Does your RAID hardware tell you what i/o request size is best for
it? Then set FlowBufferSizeBytes to that as well as max_sectors_kb in
the directory listed below.
where X is the letter(s) of your device:
/sys/block/sdX/queue has parameters you can tweak to change for
tuning the block device.
mounting xfs with noatime and nobarrier gives us the best
performance for our SAN.
you could also try the directio trove back-end but if your RAID
hardware has a high IOP count then maybe that won't help.
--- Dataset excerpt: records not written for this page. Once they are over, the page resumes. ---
-- ==== Sys2Proof/Proofs/Expiries.lean ====
section

/-!
# Expiries and lapses

Each event of the time base looks at the moment first. Before its time it leaves the state as the time base found
it; at its time it has the effect of its owner's rule (R27, R42, R102, R118, R119, R161; log 14).
-/

namespace Sys2Proof.Machine

variable {s u : State}

/-! ### Events of the time base -/

theorem completes_of_event {c : Instr} {t : Nat} {e : State → State} (reset : s.lines.inReset = false)
    (event : Instr.event c = some (t, e)) : Completes c s (e (s.advance t)) :=
  completes_of_inStep reset (exec_event event s)

theorem onlyTime_of_event {c : Instr} {t : Nat} {e : State → State} (reset : s.lines.inReset = false)
    (event : Instr.event c = some (t, e)) (idle : e (s.advance t) = s.advance t) : OnlyTime c t s := by
  have done := completes_of_event reset event
  rw [idle] at done
  exact ⟨_, done, rfl, rfl, sameBlocks_of_eq rfl⟩

/-- Whether a time is older than a limit at a moment. -/
theorem olderThan_iff (s : State) (taken : Option Nat) (limit : Nat) :
    s.olderThan taken limit = true ↔ ∃ m, taken = some m ∧ limit < s.lines.now - m := by
  cases taken with
  | none => simp [State.olderThan]
  | some m => exact decide_eq_true_iff.trans ⟨fun old => ⟨m, rfl, old⟩, by rintro ⟨_, ⟨⟩, old⟩; exact old⟩

/-! ### Dwell and settling -/

/-- The grade in force takes a value, with its notice, before the other blocks take the change (R120). -/
def gradeTold (g : Grade) (s : State) : State :=
  notify (.gradeChanged g s.grader.computed) (s.setGrader { s.grader with inForce := g })

/-- A fall of the grade in force clears WIND_STOP where it was 4, and the sequencer takes it (R120, R83). -/
theorem changeGrade_of_fall {g : Grade} (fall : g ≠ 4) (s : State) :
    changeGrade g s = sequencerGrade g
      (if s.grader.inForce = 4 then clearHold .windStop (gradeTold g s) else gradeTold g s) := by
  simp only [changeGrade, gradeTold, fall, and_false, if_false, ne_eq, not_false_eq_true, and_true]
  rfl

theorem changeGrade_grader (g : Grade) (s : State) :
    (changeGrade g s).grader = { s.grader with inForce := g } := by
  have told : (gradeTold g s).grader = { s.grader with inForce := g } := by simp [gradeTold]
  rw [← told]
  unfold changeGrade
  dsimp only
  rw [(sequencerGrade_frame _ g).2.2.2.2.2.2.1]
  split
  · split
    · simp [gradeTold]
    · split <;> simp [gradeTold]
  · split
    · simp [gradeTold]
    · split <;> simp [gradeTold]

theorem changeGrade_untouched (g : Grade) (s : State) :
    Untouched [.service, .permits, .grader, .holds, .rot] s (changeGrade g s) := by
  obtain ⟨pending, -, tables, tracker, cabins, heads, drives⟩ := changeGrade_frame s g
  refine ⟨pending, fun b other => ?_⟩
  cases b with
  | tables => exact tables
  | tracker => exact tracker
  | cabins => exact cabins
  | heads => exact heads
  | drives => exact drives
  | _ => simp at other

theorem changeGrade_holds_of_fall {g : Grade} (fall : g ≠ 4) (s : State) :
    (changeGrade g s).holds = if s.grader.inForce = 4 then (clearHold .windStop (gradeTold g s)).holds
      else s.holds := by
  rw [changeGrade_of_fall fall, (sequencerGrade_frame _ g).2.2.2.2.2.2.2.1]
  split
  · rfl
  · simp [gradeTold]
you might try this for your networking...?
/etc/sysctl.conf
net.core.rmem_max = 16777216
net.core.wmem_max = 16777216
net.core.optmem_max = 524287
net.core.netdev_max_backlog = 300000
net.ipv4.tcp_rmem = 4096 87380 16777216
net.ipv4.tcp_wmem = 4096 87380 16777216
net.ipv4.tcp_timestamps = 0
net.ipv4.tcp_sack = 1
net.ipv4.tcp_rmem = 4096 87380 16777216
net.ipv4.tcp_wmem = 4096 87380 16777216
net.ipv4.tcp_low_latency = 0
net.ipv4.tcp_window_scaling = 1
net.ipv4.tcp_moderate_rcvbuf = 1
net.ipv4.route.flush = 1
net.ipv4.tcp_rfc1337=1
you definitely want jumbo frames if all your hardware supports it.
i found from experience that tuning is very hard. Lots of knobs to
turn...
kevin
On Jul 23, 2009, at 12:59 PM, Milo wrote:
Hi, guys. I'm getting surprisingly poor performance on my PVFS2
cluster. Here's the setup:
*) 13 nodes running PVFS2 2.8.1 with Linux Kernel 2.6.28-13 server,
each with a 15 drive RAID-5 array.
*) The RAID-5 array gets 60 MB/s local write speeds with XFS
according to iozone (writing in 4 MB records)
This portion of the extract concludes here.